Question 4: Is there a way to display what path through the ground plane the
current will take. ( I am assuming I could click on a /GND pad and then click
on the /GND pad that exits the board to the power supply , and see a track
drawn on the screen showing the shortest route through the ground plane. )

Ok, thanks for listening.
Jason.

The questions surrounding GND planes are abundant this week. This is at least the third.

Watch this video from Rick Hartley (from altium). It’s 2 hours 19 minutes, and worth all of it.

First goal is to have a single undisturbed GND plane. Often this is not possible on a two layer PCB. First compromise is to allow “dog bones” / “hop unders” to make it possible to finish routing of nets that are crossing each other. The denser a PCB becomes, the more compromises you have to make. The costs are higher EMI and signal integrity degradation. The PCB will still “work”, but it may become difficult to pass EMC regulations (for commercial projects).

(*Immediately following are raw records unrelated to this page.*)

/-- POWER_FAULT: current above the limit for 1 ms with tailwater withheld. The rail's number is not stated.
[DESIGN CHOICE: notes/assumptions/16.md; DEDUCED: notes/assumptions/57.md] -/
def execPowerFault (s : State) : Host.Outcome State Fault Refusal :=
  match s.dev.withheld with
  | some d =>
    if s.dcyc < d + 850000 ∨ s.dev.amps ≤ 6000 ∨ s.dev.powerOff then .fault .notEnabled
    else
      let s := s.logRecord 0 11 (Config.freeWord s.freeN).toNat 0 [s.dev.amps]
      let s : State := { s with dev := { s.dev with powerOff := true }, freeN := s.freeN + 1 }
      .next (s.timedOwners.foldl (fun s o => s.freeze o .power) s)
  | none => .fault .notEnabled

/-- POWER_RECOVER: the current has fallen below 5,400 A. [DEDUCED: notes/assumptions/57.md] -/
def execPowerRecover (amps : Nat) (s : State) : Host.Outcome State Fault Refusal :=
  if 5400 ≤ amps ∨ ¬ s.dev.powerOff then .fault .notEnabled
  else
    let s : State := { s with dev := { s.dev with powerOff := false, withheld := none, amps := amps } }
    .next (s.owners.foldl (fun s w => s.thaw w.id .power) s)

end Sys2Proof.Machine
end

GND plane is so important (in high speed digital designs) that on a 4 layer PCB, both inner layers are often used as GND layers. (This reduces distance between a signal line and it’s GND return from 1.6mm, to 0.2mm or less.

In (“low speed”) analog designs, considerations for PCB design are… different.

No.
You should do everything you can to have at one side full continuous GND plane.
If it is not possible you should really consider using 4 layer board.

You can use vias for example like I have done it in this PCB:

All vias you see there are GND.

The way current will take through GND plane depends on this current frequency.
Imagine you have full GND at bottom and at top you have a track that runs along the short sides of a right triangle. If the state change is propagated through this track than this signal return current DC content will go back through the GND plane the shortest way (along the hypotenuse). The higher frequency part of this slope the more closer to going just under the track it will select. You should use continuous GND plane to ensure the best return current path for each signal and each its frequency contents.
You can read much more about it in pdfs linked here (hope they are still valid):

The above comments are pretty much true, but it also depends a lot on the circuit (references to “high speed”…I would strike the word “digital” because high speed analog is no less critical.)

I have a 2 layer board which I built a few years ago. It centers around a SEPIC converter which runs at 200 KHz or so. This could be a problem but it runs OK. I built it for myself and have attached the project file. I have no objection to anyone copying it but I would be amazed if anyone did.

One point is to understand where a good ground plane is important and where it is less so.

Another point: Instead of chopping and jumpering my ground plane, I chopped and jumpered the slower signals where I needed to do so.